Andriessen: De Staat
Nederlands Blazers Ensemble
NBE Live

It's been a while since I listened to Louis Andriessen, and I've never heard much of his music, though I did like what I heard - De Snelheid, a bit of De Stijl, and (remembering only vaguely) his M is for Man, Music, Mozart score for Peter Greenaway. The two discs above contain 4 works between them. Three are from the mid-1970s, when Andriessen developed his minimalist style. De Staat is a wonderful, brash piece, full of the drama that almost by definition isn't often present in early Glass or Reich.
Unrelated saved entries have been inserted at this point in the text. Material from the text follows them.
-- ==== Sys2Proof/Laws/FootLink.lean ====
section
/-! SUPPORT. The footprints of the actions of Link. -/

namespace Sys2Proof.Machine

variable {s₀ : State}

def dropPartial_foot : Foot := [.fld LINK_REASM_DROP_COUNT, .fld LINK_EVENT_REASM_DROP] ++ (withPort_foot ++ (sendIdle_foot ++ sendNotice_foot))
theorem dropPartial_within {F : Foot} (hF : dropPartial_foot ⊆ F) (p : Nat) (key : Nat) (cs : List (BitVec 128)) : Within F (dropPartial p key cs : Act s₀ Unit) := by
  simp only [dropPartial_foot, List.append_subset, List.cons_subset, List.nil_subset, and_true, and_assoc] at hF
  obtain ⟨_, _, _, _, _⟩ := hF
  unfold dropPartial
  repeat' first
    | with_reducible
        first
        | intro _ | exact withPort_within ‹_› .. | exact sendIdle_within ‹_› .. | exact sendNotice_within ‹_› ..
        | exact within_pure _ | exact within_now | exact within_freeIndex | exact within_raise _ _ _ ‹_›
        | exact within_countUp _ _ _ _ ‹_› | refine within_bind ?_ fun _ => ?_ | refine within_ite ?_ ?_ | split
        | dsimp only

def voidCredits_foot : Foot := changeFab_foot
theorem voidCredits_within {F : Foot} (hF : voidCredits_foot ⊆ F) (p : Nat) : Within F (voidCredits p : Act s₀ Unit) := by
  simp only [voidCredits_foot] at hF
  unfold voidCredits
  repeat' first
    | with_reducible
        first
        | intro _ | exact changeFab_within ‹_› .. | exact within_pure _ | refine within_bind ?_ fun _ => ?_
        | refine within_ite ?_ ?_ | split | dsimp only

def failPort_foot : Foot := [.fld LINK_STATUS_STATE, .fld LINK_STATUS_LANES_UP, .fld LINK_STATUS_LANE_SET, .fld LINK_STATUS_WIDTH, .fld LINK_EVENT_FAILED] ++ (riskBump_foot ++ (withPort_foot ++ (voidCredits_foot ++ (sendOrNotice_foot ++ (giveCredits_foot ++ dropPartial_foot)))))
theorem failPort_within {F : Foot} (hF : failPort_foot ⊆ F) (p : Nat) : Within F (failPort p : Act s₀ Unit) := by
  simp only [failPort_foot, List.append_subset, List.cons_subset, List.nil_subset, and_true, and_assoc] at hF
  obtain ⟨_, _, _, _, _, _, _, _, _, _, _⟩ := hF
  unfold failPort
  repeat' first
    | with_reducible
        first
        | intro _ | exact riskBump_within ‹_› .. | exact withPort_within ‹_› .. | exact voidCredits_within ‹_› ..
        | exact sendOrNotice_within ‹_› .. | exact giveCredits_within ‹_› .. | exact dropPartial_within ‹_› ..
        | exact within_pure _ | exact within_ask _ | exact within_setF _ _ _ _ ‹_› | exact within_raise _ _ _ ‹_›
        | refine within_bind ?_ fun _ => ?_ | refine within_ite ?_ ?_ | refine within_each _ _ fun _ => ?_ | split
        | dsimp only

def useLanes_foot : Foot := [.fld LINK_STATUS_LANE_SET, .fld LINK_STATUS_WIDTH]
theorem useLanes_within {F : Foot} (hF : useLanes_foot ⊆ F) (p v : Nat) : Within F (useLanes p v : Act s₀ Unit) := by
  simp only [useLanes_foot, List.cons_subset, List.nil_subset, and_true] at hF
  obtain ⟨_, _⟩ := hF
  unfold useLanes
  repeat' first
    | with_reducible
        first
        | intro _ | exact within_pure _ | exact within_setF _ _ _ _ ‹_› | refine within_bind ?_ fun _ => ?_ | split
        | dsimp only

def changeLanes_foot : Foot := [.fld LINK_CAL_TX_DELAY, .fld LINK_CAL_RX_DELAY] ++ useLanes_foot
theorem changeLanes_within {F : Foot} (hF : changeLanes_foot ⊆ F) (p v : Nat) : Within F (changeLanes p v : Act s₀ Unit) := by
  simp only [changeLanes_foot, List.append_subset, List.cons_subset, List.nil_subset, and_true, and_assoc] at hF
  obtain ⟨_, _, _⟩ := hF
  unfold changeLanes
  repeat' first
    | with_reducible
        first
        | intro _ | exact useLanes_within ‹_› .. | exact within_pure _ | exact within_freeIndex
        | exact within_setF _ _ _ _ ‹_› | refine within_bind ?_ fun _ => ?_ | split | dsimp only

def settleTimebase_foot : Foot := [.fld TB_STATUS_SETTLING, .part .tb]
theorem settleTimebase_within {F : Foot} (hF : settleTimebase_foot ⊆ F) (p : Nat) : Within F (settleTimebase p : Act s₀ Unit) := by
  simp only [settleTimebase_foot, List.cons_subset, List.nil_subset, and_true] at hF
  obtain ⟨_, _⟩ := hF
  unfold settleTimebase
  repeat' first
    | with_reducible
        first
        | intro _ | exact within_pure _ | exact within_now | exact within_raise _ _ _ ‹_›
        | refine within_bind ?_ fun _ => ?_ | refine within_ite ?_ ?_ | split | dsimp only
    | exact within_change _ fun u p => by cases p <;> first | exact .inl rfl | exact .inr ‹_› | (refine .inl ?_; simp only [Part.same]; repeat' split) <;> rfl

def replayAll_foot : Foot := [.fld LINK_RETRY_REPLAYS, .fld LINK_EVENT_REPLAY_STORM] ++ (uncore_foot ++ (riskLink_foot ++ (withPort_foot ++ (failPort_foot ++ send_foot))))
theorem replayAll_within {F : Foot} (hF : replayAll_foot ⊆ F) (p : Nat) : Within F (replayAll p : Act s₀ Unit) := by
  simp only [replayAll_foot, List.append_subset, List.cons_subset, List.nil_subset, and_true, and_assoc] at hF
  obtain ⟨_, _, _, _, _, _, _⟩ := hF
  unfold replayAll
  repeat' first
    | with_reducible
        first
        | intro _ | exact uncore_within ‹_› .. | exact riskLink_within ‹_› .. | exact withPort_within ‹_› ..
        | exact failPort_within ‹_› .. | exact send_within ‹_› .. | exact within_pure _ | exact within_ask _
        | exact within_raise _ _ _ ‹_› | exact within_countUp _ _ _ _ ‹_› | refine within_bind ?_ fun _ => ?_
        | refine within_ite ?_ ?_ | refine within_each _ _ fun _ => ?_ | split | dsimp only

def degradeTo_foot : Foot := [.fld LINK_STATUS_STATE, .fld LINK_EVENT_DEGRADE] ++ (changeLanes_foot ++ (settleTimebase_foot ++ send_foot))
theorem degradeTo_within {F : Foot} (hF : degradeTo_foot ⊆ F) (p v : Nat) : Within F (degradeTo p v : Act s₀ Unit) := by
  simp only [degradeTo_foot, List.append_subset, List.cons_subset, List.nil_subset, and_true, and_assoc] at hF
  obtain ⟨_, _, _, _, _⟩ := hF
  unfold degradeTo
  repeat' first
    | with_reducible
        first
        | intro _ | exact changeLanes_within ‹_› .. | exact settleTimebase_within ‹_› .. | exact send_within ‹_› ..
        | exact within_pure _ | exact within_ask _ | exact within_setF _ _ _ _ ‹_› | exact within_raise _ _ _ ‹_›
        | refine within_bind ?_ fun _ => ?_ | refine within_each _ _ fun _ => ?_ | split | dsimp only

def settleLanes_foot : Foot := failPort_foot ++ (send_foot ++ (sendControlFlit_foot ++ degradeTo_foot))
theorem settleLanes_within {F : Foot} (hF : settleLanes_foot ⊆ F) (p : Nat) : Within F (settleLanes p : Act s₀ Unit) := by
  simp only [settleLanes_foot, List.append_subset] at hF
  obtain ⟨_, _, _, _⟩ := hF
  unfold settleLanes
  repeat' first
    | with_reducible
        first
        | intro _ | exact failPort_within ‹_› .. | exact send_within ‹_› .. | exact sendControlFlit_within ‹_› ..
        | exact degradeTo_within ‹_› .. | exact within_pure _ | exact within_now | refine within_bind ?_ fun _ => ?_
        | refine within_ite ?_ ?_ | split | dsimp only

def actDegradeWindowEnd_foot : Foot := [.fld LINK_LANE_CE_COUNT, .fld LINK_LANE_UE_COUNT] ++ (riskLink_foot ++ (withPort_foot ++ settleLanes_foot))
theorem actDegradeWindowEnd_within {F : Foot} (hF : actDegradeWindowEnd_foot ⊆ F) (p : Nat) (ce ue : List Nat) : Within F (actDegradeWindowEnd p ce ue : Act s₀ Unit) := by
  simp only [actDegradeWindowEnd_foot, List.append_subset, List.cons_subset, List.nil_subset, and_true, and_assoc] at hF
  obtain ⟨_, _, _, _, _⟩ := hF
  unfold actDegradeWindowEnd
  repeat' first
    | with_reducible
        first
        | intro _ | exact riskLink_within ‹_› .. | exact withPort_within ‹_› .. | exact settleLanes_within ‹_› ..
        | exact within_pure _ | exact within_now | exact within_countUp _ _ _ _ ‹_›
        | refine within_bind ?_ fun _ => ?_ | refine within_ite ?_ ?_ | refine within_each _ _ fun _ => ?_ | split
        | dsimp only

def startTraining_foot : Foot := [.fld LINK_CTL_RETRAIN, .fld LINK_STATUS_STATE, .fld LINK_STATUS_LANES_UP, .fld LINK_STATUS_LANE_SET, .fld LINK_STATUS_WIDTH, .fld LINK_STATUS_REVERSED] ++ withPort_foot
theorem startTraining_within {F : Foot} (hF : startTraining_foot ⊆ F) (p : Nat) : Within F (startTraining p : Act s₀ Unit) := by
  simp only [startTraining_foot, List.append_subset, List.cons_subset, List.nil_subset, and_true, and_assoc] at hF
  obtain ⟨_, _, _, _, _, _, _⟩ := hF
  unfold startTraining
  repeat' first
    | with_reducible
        first
        | intro _ | exact withPort_within ‹_› .. | exact within_pure _ | exact within_now
        | exact within_setF _ _ _ _ ‹_› | refine within_bind ?_ fun _ => ?_ | refine within_ite ?_ ?_ | split
        | dsimp only

def portDown_foot : Foot := [.fld LINK_STATUS_STATE, .fld LINK_STATUS_LANES_UP, .fld LINK_STATUS_LANE_SET, .fld LINK_STATUS_WIDTH] ++ withPort_foot
theorem portDown_within {F : Foot} (hF : portDown_foot ⊆ F) (p : Nat) : Within F (portDown p : Act s₀ Unit) := by
  simp only [portDown_foot, List.append_subset, List.cons_subset, List.nil_subset, and_true, and_assoc] at hF
  obtain ⟨_, _, _, _, _⟩ := hF
  unfold portDown
  repeat' first
    | with_reducible
        first
        | intro _ | exact withPort_within ‹_› .. | exact within_pure _ | exact within_setF _ _ _ _ ‹_›
        | refine within_bind ?_ fun _ => ?_ | split | dsimp only

def hookLinkCtl_foot : Foot := [.fld LINK_CTL_RETRAIN] ++ (portDown_foot ++ (failPort_foot ++ (withPort_foot ++ startTraining_foot)))
theorem hookLinkCtl_within {F : Foot} (hF : hookLinkCtl_foot ⊆ F) {w : RegWrite} (hw : F.free w.addr) : Within F (hookLinkCtl w : Act s₀ Unit) := by
  simp only [hookLinkCtl_foot, List.append_subset, List.cons_subset, List.nil_subset, and_true] at hF
  obtain ⟨_, _, _, _, _⟩ := hF
  unfold hookLinkCtl
  repeat' first
    | with_reducible
        first
        | intro _ | exact portDown_within ‹_› .. | exact failPort_within ‹_› .. | exact withPort_within ‹_› ..
        | exact startTraining_within ‹_› .. | exact within_pure _ | exact within_now | exact within_raise _ _ _ ‹_›
        | exact within_emitReg _ _ _ _ ‹_› | exact within_emitAddr _ _ ‹_› | exact within_emitFree _ _ ‹_›
        | refine within_bind ?_ fun _ => ?_ | refine within_ite ?_ ?_ | split | dsimp only

def actPortIdleEnd_foot : Foot := withPort_foot ++ (portDown_foot ++ startTraining_foot)
theorem actPortIdleEnd_within {F : Foot} (hF : actPortIdleEnd_foot ⊆ F) (p : Nat) : Within F (actPortIdleEnd p : Act s₀ Unit) := by
  simp only [actPortIdleEnd_foot, List.append_subset] at hF
  obtain ⟨_, _, _⟩ := hF
  unfold actPortIdleEnd
  repeat' first
    | with_reducible
        first
        | intro _ | exact withPort_within ‹_› .. | exact portDown_within ‹_› .. | exact startTraining_within ‹_› ..
        | exact within_pure _ | exact within_now | refine within_bind ?_ fun _ => ?_ | refine within_ite ?_ ?_
        | split | dsimp only

def actLaneTrained_foot : Foot := [.fld LINK_STATUS_LANES_UP, .fld LINK_STATUS_STATE] ++ (withPort_foot ++ failPort_foot)
theorem actLaneTrained_within {F : Foot} (hF : actLaneTrained_foot ⊆ F) (p lane : Nat) (ok : Bool) : Within F (actLaneTrained p lane ok : Act s₀ Unit) := by
  simp only [actLaneTrained_foot, List.append_subset, List.cons_subset, List.nil_subset, and_true, and_assoc] at hF
  obtain ⟨_, _, _, _⟩ := hF
  unfold actLaneTrained
  repeat' first
    | with_reducible
        first
        | intro _ | exact withPort_within ‹_› .. | exact failPort_within ‹_› .. | exact within_pure _
        | exact within_now | exact within_setF _ _ _ _ ‹_› | refine within_bind ?_ fun _ => ?_
        | refine within_ite ?_ ?_ | split | dsimp only

def tellPeer_foot : Foot := withPort_foot ++ (send_foot ++ sendControlFlit_foot)
theorem tellPeer_within {F : Foot} (hF : tellPeer_foot ⊆ F) (p : Nat) : Within F (tellPeer p : Act s₀ Unit) := by
  simp only [tellPeer_foot, List.append_subset] at hF
  obtain ⟨_, _, _⟩ := hF
  unfold tellPeer
  repeat' first
    | with_reducible
        first
        | intro _ | exact withPort_within ‹_› .. | exact send_within ‹_› .. | exact sendControlFlit_within ‹_› ..
        | exact within_pure _ | exact within_now | refine within_bind ?_ fun _ => ?_ | refine within_ite ?_ ?_
        | split | dsimp only

def actLaneLockLoss_foot : Foot := [.fld LINK_STATUS_LANES_UP] ++ (withPort_foot ++ (settleLanes_foot ++ (failPort_foot ++ (changeLanes_foot ++ tellPeer_foot))))
theorem actLaneLockLoss_within {F : Foot} (hF : actLaneLockLoss_foot ⊆ F) (p : Nat) (lane : Nat) : Within F (actLaneLockLoss p lane : Act s₀ Unit) := by
  simp only [actLaneLockLoss_foot, List.append_subset, List.cons_subset, List.nil_subset, and_true] at hF
  obtain ⟨_, _, _, _, _, _⟩ := hF
  unfold actLaneLockLoss
  repeat' first
    | with_reducible
        first
        | intro _ | exact withPort_within ‹_› .. | exact settleLanes_within ‹_› .. | exact failPort_within ‹_› ..
        | exact changeLanes_within ‹_› .. | exact tellPeer_within ‹_› .. | exact within_pure _ | exact within_now
        | exact within_setF _ _ _ _ ‹_› | refine within_bind ?_ fun _ => ?_ | refine within_ite ?_ ?_ | split
        | dsimp only

def hookCollId_foot : Foot := tellPeer_foot
theorem hookCollId_within {F : Foot} (hF : hookCollId_foot ⊆ F) {w : RegWrite} (hw : F.free w.addr) : Within F (hookCollId w : Act s₀ Unit) := by
  simp only [hookCollId_foot] at hF
  unfold hookCollId
  repeat' first
    | with_reducible
        first
        | intro _ | exact plainHook_within ‹_› .. | exact tellPeer_within ‹_› .. | exact within_pure _
        | exact within_emitFree _ _ ‹_› | refine within_bind ?_ fun _ => ?_ | refine within_each _ _ fun _ => ?_
        | split | dsimp only

def actPortAligned_foot : Foot := [.fld LINK_STATUS_REVERSED, .fld LINK_CAL_TX_DELAY, .fld LINK_CAL_RX_DELAY] ++ (failPort_foot ++ (useLanes_foot ++ (withPort_foot ++ tellPeer_foot)))
theorem actPortAligned_within {F : Foot} (hF : actPortAligned_foot ⊆ F) (p : Nat) (reversed : Bool) (tx rx : Nat) : Within F (actPortAligned p reversed tx rx : Act s₀ Unit) := by
  simp only [actPortAligned_foot, List.append_subset, List.cons_subset, List.nil_subset, and_true, and_assoc] at hF
  obtain ⟨_, _, _, _, _, _, _⟩ := hF
  unfold actPortAligned
  repeat' first
    | with_reducible
        first
        | intro _ | exact failPort_within ‹_› .. | exact useLanes_within ‹_› .. | exact withPort_within ‹_› ..
        | exact tellPeer_within ‹_› .. | exact within_pure _ | exact within_now | exact within_setF _ _ _ _ ‹_›
        | refine within_bind ?_ fun _ => ?_ | refine within_ite ?_ ?_ | split | dsimp only

def grantCredits_foot : Foot := sendIdle_foot
theorem grantCredits_within {F : Foot} (hF : grantCredits_foot ⊆ F) (p vl cls : Nat) : ∀ x0 x1, Within F (grantCredits p vl cls x0 x1 : Act s₀ Unit)
  | 0, _ => by
    have hF0 := hF
    simp only [grantCredits_foot] at hF
    unfold grantCredits
    repeat' first
      | with_reducible
          first
          | exact grantCredits_within hF0 _ _ _ _ _ | intro _ | exact sendIdle_within ‹_› .. | exact within_pure _
          | refine within_bind ?_ fun _ => ?_ | refine within_ite ?_ ?_ | split | dsimp only
  | fuel + 1, n => by
    have hF0 := hF
    simp only [grantCredits_foot] at hF
    unfold grantCredits
    repeat' first
      | with_reducible
          first
          | exact grantCredits_within hF0 _ _ _ _ _ | intro _ | exact sendIdle_within ‹_› .. | exact within_pure _
          | refine within_bind ?_ fun _ => ?_ | refine within_ite ?_ ?_ | split | dsimp only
Certainly a highlight of seventies minimalism for me. Hoketus is another impressive one, although this time for technical reasons; like the medieval "hiccup", the stop-start melody is shared between two voices (ensembles). Listened to from a distance, it's menacing but a little dull, but when you get the stereo separation you hear its fiendishness. The other seventies work, Workers Union, has a delirious sort of propulsiveness to it. Bang on a Can's album is rounded off by a piece from 1991, Hout, which is not so minimalist but is recognisably from the same composer.
More Andriessen must follow, I think. I'm intrigued by Norman Lebrecht's comment (in his Companion to 20th Century Music) "The Symphony for open strings (1978) has an unvibrated plangency that could be Balinese or medieval Dutch".